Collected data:
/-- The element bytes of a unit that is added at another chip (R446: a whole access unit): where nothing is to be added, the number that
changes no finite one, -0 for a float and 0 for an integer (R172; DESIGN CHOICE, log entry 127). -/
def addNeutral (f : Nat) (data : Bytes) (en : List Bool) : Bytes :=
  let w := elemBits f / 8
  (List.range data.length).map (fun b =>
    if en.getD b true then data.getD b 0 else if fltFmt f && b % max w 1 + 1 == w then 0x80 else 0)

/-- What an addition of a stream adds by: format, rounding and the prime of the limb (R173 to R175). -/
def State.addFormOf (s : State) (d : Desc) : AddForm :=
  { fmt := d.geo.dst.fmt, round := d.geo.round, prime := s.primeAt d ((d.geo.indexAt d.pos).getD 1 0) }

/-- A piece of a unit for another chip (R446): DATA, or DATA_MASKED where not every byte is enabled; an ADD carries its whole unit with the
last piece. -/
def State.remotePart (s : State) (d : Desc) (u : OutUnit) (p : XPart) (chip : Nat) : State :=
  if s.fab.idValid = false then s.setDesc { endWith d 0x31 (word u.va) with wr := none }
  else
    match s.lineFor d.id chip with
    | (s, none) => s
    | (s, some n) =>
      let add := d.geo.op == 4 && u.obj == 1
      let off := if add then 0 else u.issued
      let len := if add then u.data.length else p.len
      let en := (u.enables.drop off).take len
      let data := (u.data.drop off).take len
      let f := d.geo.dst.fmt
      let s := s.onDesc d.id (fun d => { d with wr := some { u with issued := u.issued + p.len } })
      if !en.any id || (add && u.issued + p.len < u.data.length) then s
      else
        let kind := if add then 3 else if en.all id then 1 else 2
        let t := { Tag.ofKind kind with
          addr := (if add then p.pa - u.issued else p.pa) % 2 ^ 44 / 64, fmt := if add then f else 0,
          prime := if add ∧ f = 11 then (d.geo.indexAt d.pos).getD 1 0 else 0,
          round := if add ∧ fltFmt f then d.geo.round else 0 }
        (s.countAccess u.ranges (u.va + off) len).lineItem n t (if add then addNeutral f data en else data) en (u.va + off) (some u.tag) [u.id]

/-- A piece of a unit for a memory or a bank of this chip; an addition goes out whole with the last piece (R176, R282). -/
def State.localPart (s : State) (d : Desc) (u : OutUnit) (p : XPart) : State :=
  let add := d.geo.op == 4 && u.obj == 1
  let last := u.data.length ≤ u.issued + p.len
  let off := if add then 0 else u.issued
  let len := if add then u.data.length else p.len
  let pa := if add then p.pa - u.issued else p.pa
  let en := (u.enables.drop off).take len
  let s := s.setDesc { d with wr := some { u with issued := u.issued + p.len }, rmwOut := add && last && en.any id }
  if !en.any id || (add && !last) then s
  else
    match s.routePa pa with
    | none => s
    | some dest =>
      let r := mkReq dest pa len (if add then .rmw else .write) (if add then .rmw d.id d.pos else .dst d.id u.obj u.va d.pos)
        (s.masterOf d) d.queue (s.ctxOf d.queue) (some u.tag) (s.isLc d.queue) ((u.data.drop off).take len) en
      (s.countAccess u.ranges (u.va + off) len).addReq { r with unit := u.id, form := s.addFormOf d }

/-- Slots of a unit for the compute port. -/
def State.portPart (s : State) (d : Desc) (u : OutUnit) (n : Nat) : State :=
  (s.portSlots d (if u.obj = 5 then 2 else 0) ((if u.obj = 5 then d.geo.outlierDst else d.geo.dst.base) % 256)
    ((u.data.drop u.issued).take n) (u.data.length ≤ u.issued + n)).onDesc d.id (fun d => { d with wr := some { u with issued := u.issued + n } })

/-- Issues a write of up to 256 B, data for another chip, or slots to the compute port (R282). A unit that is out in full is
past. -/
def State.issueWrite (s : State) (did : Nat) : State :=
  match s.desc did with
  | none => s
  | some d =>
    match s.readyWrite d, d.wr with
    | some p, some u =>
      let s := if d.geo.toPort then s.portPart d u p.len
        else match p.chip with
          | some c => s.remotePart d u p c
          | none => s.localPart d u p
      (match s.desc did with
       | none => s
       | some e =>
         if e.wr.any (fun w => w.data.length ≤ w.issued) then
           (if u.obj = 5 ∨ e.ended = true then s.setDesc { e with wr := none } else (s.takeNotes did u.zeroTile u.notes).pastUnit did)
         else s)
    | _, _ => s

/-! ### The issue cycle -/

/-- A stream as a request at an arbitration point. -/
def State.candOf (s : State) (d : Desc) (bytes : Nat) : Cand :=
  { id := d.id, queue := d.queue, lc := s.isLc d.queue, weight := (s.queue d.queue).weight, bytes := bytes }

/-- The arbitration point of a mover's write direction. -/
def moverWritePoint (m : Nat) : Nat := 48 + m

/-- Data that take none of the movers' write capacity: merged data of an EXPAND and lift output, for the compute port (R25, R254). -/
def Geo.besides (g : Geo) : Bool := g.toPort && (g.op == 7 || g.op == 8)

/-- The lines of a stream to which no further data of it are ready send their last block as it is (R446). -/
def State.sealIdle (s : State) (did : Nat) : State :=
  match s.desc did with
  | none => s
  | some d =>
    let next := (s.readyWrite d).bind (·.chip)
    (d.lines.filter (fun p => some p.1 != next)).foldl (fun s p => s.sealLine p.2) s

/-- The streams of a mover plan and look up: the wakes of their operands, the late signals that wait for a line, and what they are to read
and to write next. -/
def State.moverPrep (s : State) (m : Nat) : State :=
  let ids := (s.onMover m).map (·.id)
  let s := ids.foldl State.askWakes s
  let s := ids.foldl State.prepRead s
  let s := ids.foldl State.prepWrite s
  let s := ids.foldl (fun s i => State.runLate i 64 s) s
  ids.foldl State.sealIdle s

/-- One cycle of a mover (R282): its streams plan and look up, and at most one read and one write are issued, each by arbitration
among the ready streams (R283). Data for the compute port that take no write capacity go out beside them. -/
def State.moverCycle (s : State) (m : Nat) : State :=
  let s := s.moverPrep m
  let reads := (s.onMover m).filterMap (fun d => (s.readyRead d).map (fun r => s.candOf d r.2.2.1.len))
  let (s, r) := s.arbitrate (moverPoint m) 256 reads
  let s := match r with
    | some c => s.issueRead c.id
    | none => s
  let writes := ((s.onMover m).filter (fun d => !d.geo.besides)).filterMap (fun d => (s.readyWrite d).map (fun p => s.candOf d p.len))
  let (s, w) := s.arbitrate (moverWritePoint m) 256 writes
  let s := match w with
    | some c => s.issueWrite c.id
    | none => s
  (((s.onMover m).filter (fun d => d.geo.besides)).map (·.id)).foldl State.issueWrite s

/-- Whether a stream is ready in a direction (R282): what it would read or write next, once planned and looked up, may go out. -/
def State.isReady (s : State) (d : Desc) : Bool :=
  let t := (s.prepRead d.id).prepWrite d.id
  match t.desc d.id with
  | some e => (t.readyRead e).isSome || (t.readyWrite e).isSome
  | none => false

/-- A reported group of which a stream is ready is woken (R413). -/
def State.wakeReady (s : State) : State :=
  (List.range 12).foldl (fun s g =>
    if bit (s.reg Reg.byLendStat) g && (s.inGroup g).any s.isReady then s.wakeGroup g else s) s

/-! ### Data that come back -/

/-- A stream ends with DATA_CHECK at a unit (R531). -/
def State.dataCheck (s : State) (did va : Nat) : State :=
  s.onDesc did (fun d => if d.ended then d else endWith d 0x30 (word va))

==

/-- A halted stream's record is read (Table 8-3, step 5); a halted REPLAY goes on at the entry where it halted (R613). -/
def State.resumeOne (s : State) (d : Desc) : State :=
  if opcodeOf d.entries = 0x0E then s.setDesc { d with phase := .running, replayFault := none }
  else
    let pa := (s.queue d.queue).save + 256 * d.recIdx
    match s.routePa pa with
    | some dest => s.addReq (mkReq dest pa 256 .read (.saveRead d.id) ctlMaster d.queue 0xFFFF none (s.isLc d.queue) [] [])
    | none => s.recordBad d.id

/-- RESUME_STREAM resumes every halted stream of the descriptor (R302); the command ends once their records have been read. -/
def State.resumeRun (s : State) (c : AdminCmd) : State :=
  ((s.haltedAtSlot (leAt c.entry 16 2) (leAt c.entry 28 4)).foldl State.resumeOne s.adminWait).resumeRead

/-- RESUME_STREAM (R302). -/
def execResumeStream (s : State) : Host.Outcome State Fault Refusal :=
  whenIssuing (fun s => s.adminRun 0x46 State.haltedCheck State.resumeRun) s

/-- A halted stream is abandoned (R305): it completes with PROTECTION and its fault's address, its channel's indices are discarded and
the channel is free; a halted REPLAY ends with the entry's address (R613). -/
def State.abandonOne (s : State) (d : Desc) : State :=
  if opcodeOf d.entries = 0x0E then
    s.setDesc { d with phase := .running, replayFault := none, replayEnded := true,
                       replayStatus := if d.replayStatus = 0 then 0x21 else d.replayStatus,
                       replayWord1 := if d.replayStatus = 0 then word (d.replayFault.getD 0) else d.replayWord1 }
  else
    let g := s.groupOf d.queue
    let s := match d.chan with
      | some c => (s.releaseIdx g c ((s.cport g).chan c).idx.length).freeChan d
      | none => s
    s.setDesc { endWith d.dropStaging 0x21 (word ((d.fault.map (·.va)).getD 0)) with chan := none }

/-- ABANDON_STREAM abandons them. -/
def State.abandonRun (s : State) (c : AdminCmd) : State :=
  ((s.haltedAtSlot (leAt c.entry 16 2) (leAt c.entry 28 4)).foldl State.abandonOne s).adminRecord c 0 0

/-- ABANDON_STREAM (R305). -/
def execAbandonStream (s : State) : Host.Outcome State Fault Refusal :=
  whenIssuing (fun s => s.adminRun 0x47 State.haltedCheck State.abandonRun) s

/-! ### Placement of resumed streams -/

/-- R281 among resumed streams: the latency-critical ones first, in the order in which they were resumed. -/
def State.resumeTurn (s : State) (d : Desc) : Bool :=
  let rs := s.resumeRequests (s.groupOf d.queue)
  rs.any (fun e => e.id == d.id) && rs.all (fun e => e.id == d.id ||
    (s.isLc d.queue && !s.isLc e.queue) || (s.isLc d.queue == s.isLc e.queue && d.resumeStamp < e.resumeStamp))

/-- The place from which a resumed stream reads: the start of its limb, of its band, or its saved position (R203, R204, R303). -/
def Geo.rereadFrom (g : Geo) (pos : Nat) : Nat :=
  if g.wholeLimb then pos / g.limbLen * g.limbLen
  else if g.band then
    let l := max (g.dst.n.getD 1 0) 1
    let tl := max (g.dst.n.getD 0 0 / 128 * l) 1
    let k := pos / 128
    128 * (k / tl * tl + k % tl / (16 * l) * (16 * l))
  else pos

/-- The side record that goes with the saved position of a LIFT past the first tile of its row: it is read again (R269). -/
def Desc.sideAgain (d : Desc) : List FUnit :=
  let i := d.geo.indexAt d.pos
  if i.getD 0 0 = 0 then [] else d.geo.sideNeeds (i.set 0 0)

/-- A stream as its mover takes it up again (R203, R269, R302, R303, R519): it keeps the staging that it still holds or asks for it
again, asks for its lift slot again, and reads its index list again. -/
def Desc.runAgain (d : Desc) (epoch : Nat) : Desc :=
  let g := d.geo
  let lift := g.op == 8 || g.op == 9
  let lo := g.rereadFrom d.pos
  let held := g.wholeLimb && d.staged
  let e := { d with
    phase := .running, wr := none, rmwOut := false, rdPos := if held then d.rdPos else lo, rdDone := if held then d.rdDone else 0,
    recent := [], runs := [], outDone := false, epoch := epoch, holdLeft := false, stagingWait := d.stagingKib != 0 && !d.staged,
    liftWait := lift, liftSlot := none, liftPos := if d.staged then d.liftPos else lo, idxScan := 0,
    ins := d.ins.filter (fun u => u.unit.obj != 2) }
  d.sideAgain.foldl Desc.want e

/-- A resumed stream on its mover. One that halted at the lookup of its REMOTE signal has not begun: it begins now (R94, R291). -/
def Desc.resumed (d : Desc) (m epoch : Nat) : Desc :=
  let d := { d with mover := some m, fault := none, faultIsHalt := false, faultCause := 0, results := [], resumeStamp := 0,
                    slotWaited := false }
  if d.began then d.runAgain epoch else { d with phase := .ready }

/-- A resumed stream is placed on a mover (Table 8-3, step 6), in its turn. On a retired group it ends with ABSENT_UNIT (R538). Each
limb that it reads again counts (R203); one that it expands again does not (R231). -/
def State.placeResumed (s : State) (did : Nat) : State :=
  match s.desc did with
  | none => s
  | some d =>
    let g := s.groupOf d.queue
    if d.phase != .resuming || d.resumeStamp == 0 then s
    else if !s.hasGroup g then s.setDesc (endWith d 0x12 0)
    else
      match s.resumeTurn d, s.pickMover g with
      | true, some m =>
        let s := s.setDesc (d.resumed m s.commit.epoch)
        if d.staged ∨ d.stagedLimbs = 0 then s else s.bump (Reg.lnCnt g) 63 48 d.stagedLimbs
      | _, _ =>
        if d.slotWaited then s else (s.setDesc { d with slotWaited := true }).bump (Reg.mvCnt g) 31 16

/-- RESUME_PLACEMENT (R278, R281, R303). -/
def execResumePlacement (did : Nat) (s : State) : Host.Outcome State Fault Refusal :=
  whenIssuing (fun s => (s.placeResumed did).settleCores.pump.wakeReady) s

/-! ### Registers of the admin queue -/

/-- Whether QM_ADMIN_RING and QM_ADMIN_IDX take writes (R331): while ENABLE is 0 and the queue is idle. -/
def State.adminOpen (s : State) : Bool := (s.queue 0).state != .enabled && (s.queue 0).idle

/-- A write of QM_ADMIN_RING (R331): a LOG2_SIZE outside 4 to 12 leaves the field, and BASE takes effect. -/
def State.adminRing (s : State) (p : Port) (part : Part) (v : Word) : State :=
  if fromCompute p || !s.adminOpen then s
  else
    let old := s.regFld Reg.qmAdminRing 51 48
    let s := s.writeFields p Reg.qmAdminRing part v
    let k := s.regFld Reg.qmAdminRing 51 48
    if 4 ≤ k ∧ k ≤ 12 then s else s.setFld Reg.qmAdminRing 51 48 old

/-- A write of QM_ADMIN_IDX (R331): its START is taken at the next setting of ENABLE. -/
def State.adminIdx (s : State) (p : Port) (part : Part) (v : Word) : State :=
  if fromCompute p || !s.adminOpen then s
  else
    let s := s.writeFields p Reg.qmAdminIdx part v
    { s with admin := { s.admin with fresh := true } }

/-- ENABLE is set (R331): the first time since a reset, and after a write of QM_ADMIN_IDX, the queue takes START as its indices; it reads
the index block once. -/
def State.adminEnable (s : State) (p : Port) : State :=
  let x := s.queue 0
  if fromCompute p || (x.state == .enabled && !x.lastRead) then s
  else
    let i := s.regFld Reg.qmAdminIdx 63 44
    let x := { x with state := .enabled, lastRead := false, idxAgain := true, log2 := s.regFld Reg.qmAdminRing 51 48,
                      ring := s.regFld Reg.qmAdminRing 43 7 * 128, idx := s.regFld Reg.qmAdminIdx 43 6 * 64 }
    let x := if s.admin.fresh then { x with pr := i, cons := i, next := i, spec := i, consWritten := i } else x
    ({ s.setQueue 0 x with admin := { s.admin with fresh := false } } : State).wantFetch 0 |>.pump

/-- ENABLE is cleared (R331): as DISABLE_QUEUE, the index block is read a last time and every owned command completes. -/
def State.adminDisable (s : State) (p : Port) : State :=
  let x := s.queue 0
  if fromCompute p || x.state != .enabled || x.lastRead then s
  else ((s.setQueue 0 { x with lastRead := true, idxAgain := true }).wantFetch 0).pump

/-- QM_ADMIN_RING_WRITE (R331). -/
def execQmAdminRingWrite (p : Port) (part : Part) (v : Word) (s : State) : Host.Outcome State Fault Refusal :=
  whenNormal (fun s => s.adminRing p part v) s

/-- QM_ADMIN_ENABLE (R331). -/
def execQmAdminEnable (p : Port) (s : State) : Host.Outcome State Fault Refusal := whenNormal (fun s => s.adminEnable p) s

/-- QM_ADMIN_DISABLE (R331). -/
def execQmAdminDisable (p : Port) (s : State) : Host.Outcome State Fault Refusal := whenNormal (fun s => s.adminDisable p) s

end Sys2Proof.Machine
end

▶ [DESCRIPTION OF THE TASK]:
Check each line of the data above for the word "adminRun" and copy the ones where it is found.

▶ [EXERCISE OUTPUT]:
  whenIssuing (fun s => s.adminRun 0x46 State.haltedCheck State.resumeRun) s
  whenIssuing (fun s => s.adminRun 0x47 State.haltedCheck State.abandonRun) s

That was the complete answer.